Archila a accompagné le maire lors de sa rencontre de mardi avec Guterres. Selon elle, Mamdani a passé toute la conversation à proposer son aide à l’ONU, et les deux hommes lui ont paru animés du même esprit.

« Il y a évidemment le contraste avec le gouvernement fédéral », a-t-elle expliqué. « Certains problèmes, leur origine, n’est pas sous notre contrôle. Quand les États puissants ne versent pas leur part, cela crée une crise financière inévitable. »

Peu de chances de voir l’ONU déménager demain matin

Pour l’instant, un départ complet de l’ONU hors de New York semble peu probable.

Joe Borelli, ancien conseiller municipal républicain et membre du conseil d’administration de la corporation, a résumé la situation avec la sobriété qu’on attend rarement d’une institution multilatérale : il faut, selon lui, 190 pays pour changer une ampoule à l’ONU.

« L’idée qu’elle va faire ses cartons pour un autre pays l’an prochain est aussi improbable que la paix mondiale », a-t-il déclaré.

Mamdani a aussi nommé Emerita Torres, députée démocrate du Bronx et ancienne diplomate, à la tête de la corporation de développement.

Torres remplace George Klein, promoteur immobilier qui siégeait au conseil d’administration depuis 54 ans. Nommé d’abord par le gouverneur Nelson Rockefeller, puis reconduit par le maire Rudy Giuliani et par tous les maires suivants, Klein a quitté ses fonctions en décembre.
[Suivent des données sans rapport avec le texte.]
/-- A counter event; while PAIRED it waits for its mirror record (R364, R523). -/
def counterEvent (s : State) (fn n v : Nat) (set : Bool) (job : Option (Nat × Idx)) : State :=
  if isPaired s && counterOwned s n fn then
    let old := (fmGet s.ctx.counters n { owner := fn }).value
    gateOn s (.counter n ((if set then v else old + v) % 2 ^ 32) job) (.counter fn n v set job)
  else applyCounter s fn n v set

/-- The counter field of a job that is advanced when it is done with OK; RECV's is advanced by its record (R339, R340,
R341, R377, R380, R413, R452, R467). -/
def lcntAt (opcode : Nat) : Option Nat :=
  match opcode with
  | 0x01 => some 304 | 0x02 => some 240 | 0x03 => some 304 | 0x04 => some 304 | 0x30 => some 208 | 0x40 => some 144
  | 0x50 => some 208 | 0x51 => some 208
  | _ => none

/-- The local counter field of a job, RECV's included. -/
def jobCounter (j : Job) : Nat :=
  if j.opcode = 0x31 then opnd j 208 16 else match lcntAt j.opcode with | some b => opnd j b 16 | none => 0

/-! ### Jobs that end -/

/-- A job is done with OK: it is done, and its LCNT advances by 1 (R222, R364). -/
def completeJob (s : State) (q : Nat) (idx : Idx) : State :=
  match jobOf s q idx with
  | none => s
  | some j =>
    let s := dropItem (jobDone s q idx) q (.job idx)
    match lcntAt j.opcode with
    | none => s
    | some b =>
      match cntField (opnd j b 16) with
      | some n => counterEvent s (queueOf s q).fn n 1 false (some (q, idx))
      | none => s

/-- An RDV_ID is free again (R392). -/
def freeRdv (s : State) (q : Nat) (idx : Idx) : State :=
  { s with cat := { s.cat with rdv := s.cat.rdv.filter (fun kv => !(kv.2.q == q && kv.2.idx == idx)) } }

/-- A failed job ends: it leaves what waits for injection, its stall, and its RDV_ID (R222, R223). -/
def endNow (s : State) (q : Nat) (idx : Idx) (status d0 d1 : Nat) : State :=
  let s := dropItem s q (.job idx)
  let s := { s with
    xlt := { s.xlt with stalls := s.xlt.stalls.filter (fun x => x.who != .job q idx) },
    ctx := { s.ctx with armed := s.ctx.armed.filter (fun a => !(a.q == q && a.idx == idx)) } }
  freeRdv (failJob s q idx status d0 d1) q idx

/-- The job has gone out as a frame of a flow, in its window or spilled (R107, R108). -/
def wasFrame (j : Job) : Bool := j.flow != 0 || j.spilled

/-- Some job of the queue before this one is not done. -/
def behindOthers (s : State) (q : Nat) (idx : Idx) : Bool :=
  ((queueOf s q).jobs.takeWhile (fun k => k.idx != idx)).any (fun k => !k.over)

/-- A frame of a flow waits for the earlier jobs of its queue (R113). -/
def frameBehind (s : State) (q : Nat) (idx : Idx) : Bool :=
  (match jobOf s q idx with | some j => wasFrame j | none => false) && behindOthers s q idx

/-- Where a BARRIER's failed flush went, for DETAIL0 (R321). -/
def peerDetail (s : State) (c : Nat) : Nat := (ctxOf s c).pCoord + (ctxOf s c).pPlane * 2 ^ 24

/-- The end of a job every packet of which has been built and answered, failed or abandoned (R111, R344, R392). -/
def finishOne (s : State) (q : Nat) (idx : Idx) : State :=
  match jobOf s q idx with
  | none => s
  | some j =>
    if j.st != .running || !j.built || j.pend != 0 || frameBehind s q idx || j.opcode = 0x20 then s
    else if j.status != 0 then endNow s q idx j.status j.detail0 j.detail1
    else if j.rdvId.isSome then s
    else if j.late then endNow s q idx stStrikeLate 0 0
    else completeJob s q idx

/-- Frames that waited for an earlier one end after it (R113). -/
def finishLater (s : State) (q : Nat) : State :=
  if !(queueOf s q).jobs.any wasFrame then s
  else ((queueOf s q).jobs.map (·.idx)).foldl (fun s i => finishOne s q i) s

/-- The job, and the later frames that waited for it (R113, R344). -/
def finishIfDone (s : State) (q : Nat) (idx : Idx) : State := finishLater (finishOne s q idx) q

/-- A frame that has failed while an earlier one is not done: it ends after that one (R113). -/
def holdsBack (s : State) (q : Nat) (idx : Idx) : Bool :=
  match jobOf s q idx with
  | some j => j.st == .running && (wasFrame j || (bindingOfQueue s q).isSome) && behindOthers s q idx
  | none => false

/-- A job fails: it ends, but a frame ends after the earlier ones of its flow (R113, R222, R223). -/
def endJob (s : State) (q : Nat) (idx : Idx) (status d0 d1 : Nat) : State :=
  if holdsBack s q idx then
    let s := dropItem { s with xlt := { s.xlt with stalls := s.xlt.stalls.filter (fun x => x.who != .job q idx) } } q (.job idx)
    modJob s q idx (fun j => { j with
      started := true, spilled := true, built := true, pend := 0, status := status, detail0 := d0, detail1 := d1 })
  else finishLater (endNow s q idx status d0 d1) q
Lors de la première réunion plénière du conseil depuis son départ, les membres ont rendu hommage à Klein, venu dans la salle de conférence du côté Est pour prononcer un discours d’adieu. Klein a raconté avoir parlé à Torres plus tôt dans la semaine et lui avoir donné un conseil essentiel : « reste loin de la presse ».

À peine la phrase prononcée, un membre du personnel a cru utile de rappeler qu’un journaliste se trouvait dans la salle. Manifestement, l’instruction avait été entendue, sinon suivie.